Austerweil uses probabilistic models — Bayesian, to be exact — because that requires explicitly specifying the knowledge that people use to solve problems that have more than one solution.

George Karniadakis:
Austerweil is adding other factors to his model, too. An example is that previously learned features can influence how an object is represented. Take the white lettering in the image at left: One representation is that it’s a somewhat skewed “M” with a hockey stick; another is that it depicts a smooshed-together “N” and a hockey-stick shaped “Y” (the designer’s intent). Showing someone the “N” first and the “Y” second and the whole image third makes it more likely that the observer will infer the intended representation.
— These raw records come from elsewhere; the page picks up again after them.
-- ==== Sys2Proof/Laws/Only.lean ====
section
/-!
SUPPORT. How a frame is put together: no change, one update, one operation after another, a loop, a case.
-/
namespace Sys2Proof.Machine

set_option Elab.async false

theorem Part.Same.refl (p : Part) (s : State) : p.Same s s := by
  cases p <;> rfl

theorem Part.Same.trans {p : Part} {s t u : State} (h : p.Same s t) (k : p.Same t u) : p.Same s u := by
  cases p <;> exact Eq.trans k h

theorem Only.refl {l : List Part} (s : State) : Only l s s :=
  ⟨fun p _ => Part.Same.refl p s, rfl, id⟩

theorem Only.trans {l : List Part} {s t u : State} (h : Only l s t) (k : Only l t u) : Only l s u :=
  ⟨fun p hp => (h.same p hp).trans (k.same p hp), k.queue.trans h.queue, fun w => k.wf (h.wf w)⟩

theorem Only.mono {k l : List Part} {s t : State} (h : Only k s t) (hs : ∀ p ∈ k, p ∈ l := by decide) : Only l s t :=
  ⟨fun p hp => h.same p fun hk => hp (hs p hk), h.queue, h.wf⟩

/-- An operation after what went before. -/
theorem Only.after {k l : List Part} {x s t : State} (h : Only k s t) (hs : ∀ p ∈ k, p ∈ l) (h0 : Only l x s) : Only l x t :=
  h0.trans (h.mono hs)

/-- A record update. -/
theorem Only.upd {l : List Part} {x s : State} {o te ti po bo ho di wo sa ra li no dr sr me ou fr}
    (h : Only l x s)
    (h1 : o = s.obj ∨ Part.obj ∈ l := by first | exact .inl (by with_reducible rfl) | exact .inr (by decide))
    (h2 : te = s.text ∨ Part.text ∈ l := by first | exact .inl (by with_reducible rfl) | exact .inr (by decide))
    (h3 : ti = s.tim ∨ Part.tim ∈ l := by first | exact .inl (by with_reducible rfl) | exact .inr (by decide))
    (h4 : po = s.pow ∨ Part.pow ∈ l := by first | exact .inl (by with_reducible rfl) | exact .inr (by decide))
    (h5 : bo = s.boot ∨ Part.boot ∈ l := by first | exact .inl (by with_reducible rfl) | exact .inr (by decide))
    (h6 : ho = s.host ∨ Part.host ∈ l := by first | exact .inl (by with_reducible rfl) | exact .inr (by decide))
    (h7 : di = s.dict ∨ Part.dict ∈ l := by first | exact .inl (by with_reducible rfl) | exact .inr (by decide))
    (h8 : wo = s.work ∨ Part.work ∈ l := by first | exact .inl (by with_reducible rfl) | exact .inr (by decide))
    (h9 : sa = s.sage ∨ Part.sage ∈ l := by first | exact .inl (by with_reducible rfl) | exact .inr (by decide))
    (h10 : ra = s.radio ∨ Part.radio ∈ l := by first | exact .inl (by with_reducible rfl) | exact .inr (by decide))
    (h11 : li = s.links ∨ Part.links ∈ l := by first | exact .inl (by with_reducible rfl) | exact .inr (by decide))
    (h12 : no = s.noc ∨ Part.noc ∈ l := by first | exact .inl (by with_reducible rfl) | exact .inr (by decide))
    (h13 : dr = s.dram ∨ Part.dram ∈ l := by first | exact .inl (by with_reducible rfl) | exact .inr (by decide))
    (h14 : sr = s.sram ∨ Part.sram ∈ l := by first | exact .inl (by with_reducible rfl) | exact .inr (by decide))
    (h15 : me = s.mem ∨ (Part.mem ∈ l ∧ (Memory.wf s.mem = true → Memory.wf me = true)) := by
      first | exact .inl (by with_reducible rfl) | exact .inr ⟨by decide, fun w => by first | exact Memory.wf_memWrite _ _ w | exact Memory.wf_filter _ w | rfl⟩)
    (h16 : ou = s.out ∨ Part.out ∈ l := by first | exact .inl (by with_reducible rfl) | exact .inr (by decide))
    (h17 : fr = s.freeCtr ∨ Part.freeCtr ∈ l := by first | exact .inl (by with_reducible rfl) | exact .inr (by decide)) :
    Only l x (State.mk o te ti po bo ho di wo sa ra li no dr sr me ou fr s.pending) := by
  refine h.trans ⟨fun p hp => ?_, rfl, fun w => ?_⟩
  · cases p <;> simp only [Part.Same]
    · exact h1.resolve_right hp
    · exact h2.resolve_right hp
    · exact h3.resolve_right hp
    · exact h4.resolve_right hp
    · exact h5.resolve_right hp
    · exact h6.resolve_right hp
    · exact h7.resolve_right hp
    · exact h8.resolve_right hp
    · exact h9.resolve_right hp
    · exact h10.resolve_right hp
    · exact h11.resolve_right hp
    · exact h12.resolve_right hp
    · exact h13.resolve_right hp
    · exact h14.resolve_right hp
    · exact h15.resolve_right fun hm => hp hm.1
    · exact h16.resolve_right hp
    · exact h17.resolve_right hp
  · rcases h15 with h15 | h15
    · exact h15 ▸ w
    · exact h15.2 w

theorem Only.each {α : Type} {l : List Part} {x s : State} {as : List α} {f : α → State → State}
    (hf : ∀ a t, Only l t (f a t)) (h0 : Only l x s) : Only l x (each as f s) := by
  induction as generalizing s with
  | nil => exact h0
  | cons a r ih => exact ih (h0.trans (hf a s))

theorem Only.foldl {α : Type} {l : List Part} {x s : State} {as : List α} {f : State → α → State}
    (hf : ∀ t a, Only l t (f t a)) (h0 : Only l x s) : Only l x (as.foldl f s) := by
  induction as generalizing s with
  | nil => exact h0
  | cons a r ih => exact ih (h0.trans (hf s a))

theorem Only.foldlSnd {α β : Type} {l : List Part} {x : State} {as : List α} {f : β × State → α → β × State} {p : β × State}
    (hf : ∀ b t a, Only l t (f (b, t) a).2) (h0 : Only l x p.2) : Only l x (as.foldl f p).2 := by
  induction as generalizing p with
  | nil => exact h0
  | cons a r ih => exact ih (h0.trans (hf p.1 p.2 a))

theorem Only.foldlThd {α β γ : Type} {l : List Part} {x : State} {as : List α} {f : β × γ × State → α → β × γ × State} {p : β × γ × State}
    (hf : ∀ q a, Only l q.2.2 (f q a).2.2) (h0 : Only l x p.2.2) : Only l x (as.foldl f p).2.2 := by
  induction as generalizing p with
  | nil => exact h0
  | cons a r ih => exact ih (h0.trans (hf p a))

theorem Only.ofPair {α : Type} {l : List Part} {x t : State} {p : α × State} {a : α} (h : p = (a, t)) (hp : Only l x p.2) : Only l x t := by
  subst h; exact hp

theorem Runs.done {l : List Part} {x s : State} (h : Only l x s) : Runs l x (done s) := ⟨s, rfl, h⟩

theorem Runs.next {l : List Part} {x s : State} (h : Only l x s) : Runs l x (.next s) := ⟨s, rfl, h⟩

theorem Runs.elim {α : Type} {l : List Part} {x : State} {o : Option α} {d : Res} {f : α → Res} (h0 : Runs l x d) (hf : ∀ a, Runs l x (f a)) :
    Runs l x (o.elim d f) := by
  cases o
  · exact h0
  · exact hf _

theorem Runs.whenDue {l : List Part} {x s : State} {b : Bool} {f : State → State} (hf : Only l s (f s)) (h0 : Only l x s) :
    Runs l x (whenDue b f s) := by
  refine ⟨_, rfl, ?_⟩
  cases b
  · exact h0
  · exact h0.trans hf

theorem Runs.answer {l : List Part} {x : State} {w : Written} (ho : ∀ p ∈ [Part.out], p ∈ l) (h : Only l x w.2) : Runs l x (answer w) := by
  refine ⟨_, rfl, ?_⟩
  unfold send
  exact Only.upd h (h16 := .inr (ho _ (List.mem_singleton.mpr rfl)))

theorem Runs.after {k l : List Part} {x s : State} {r : Res} (h : Runs k s r) (hs : ∀ p ∈ k, p ∈ l) (h0 : Only l x s) : Runs l x r := by
  obtain ⟨t, rfl, ht⟩ := h
  exact ⟨t, rfl, ht.after hs h0⟩

end Sys2Proof.Machine
end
Another way to make this more likely is to give them the appropriate context, which in this case, is that it’s the logo for a New York ice hockey team.

What’s useful about a mathematical model of a psychological phenomenon is not only that it formalizes knowledge, but also that it can make specific predictions that can in turn generate ideas for behavioral experiments, Austerweil said. It also allows for productive translations back and forth between human behavior and machine learning, which was Austerweil’s original passion as an undergraduate at Brown.

Austerweil, whose appointment will be in the Department of Cognitive, Linguistic, and Psychological Sciences, came to Brown in 2003 to concentrate in computer science. Under Eugene Charniak he studied how computer software could formulate a coherent ordering of sentences, given a set of sentences, but he couldn’t help but notice how much better people were at the task. Learning how people work could inform machine learning, which could in turn inform psychology.

“I started thinking about the types of problems people try to solve using machine learning and I started thinking, ‘Well we solve these problems seemingly effortlessly and if we’re so good at it, why? How do we do it?’” he said. “How can we make computational systems that also do that in the same sort of ways and how can we use that to better understand how we solve these problems?”

His studies were influenced by Thomas Griffiths, a former Brown psychology professor. When Griffiths left Brown for the University of California–Berkeley, Austerweil followed for a masters degree in statistics and then a Ph.D. in psychology.

Since January 2013, Austerweil has been a postdoctoral researcher at Stanford, where he recently began a collaboration to learn about and model how people construct representations of events. He is also working with a collaborator in England on a separate project to study how people with autism form representations.

But when he saw a fateful posting for a new faculty member, he decided to come back to Brown.

Austerweil said he fondly remembers Brown as a place where he felt encouraged to focus on learning and exploring new ideas, rather than competing and stressing over grades.

Not coincidentally, Austerweil’s return to the classroom will be to teach one of the last classes he took here, “CLPS 1200 — Thinking.” According to the bulletin, it’s a course where “the focus is on the relation between empirical evidence, theories, and models of cognitive process and structure.”

Based on his research, that’s a subject that Austerweil can “represent” well.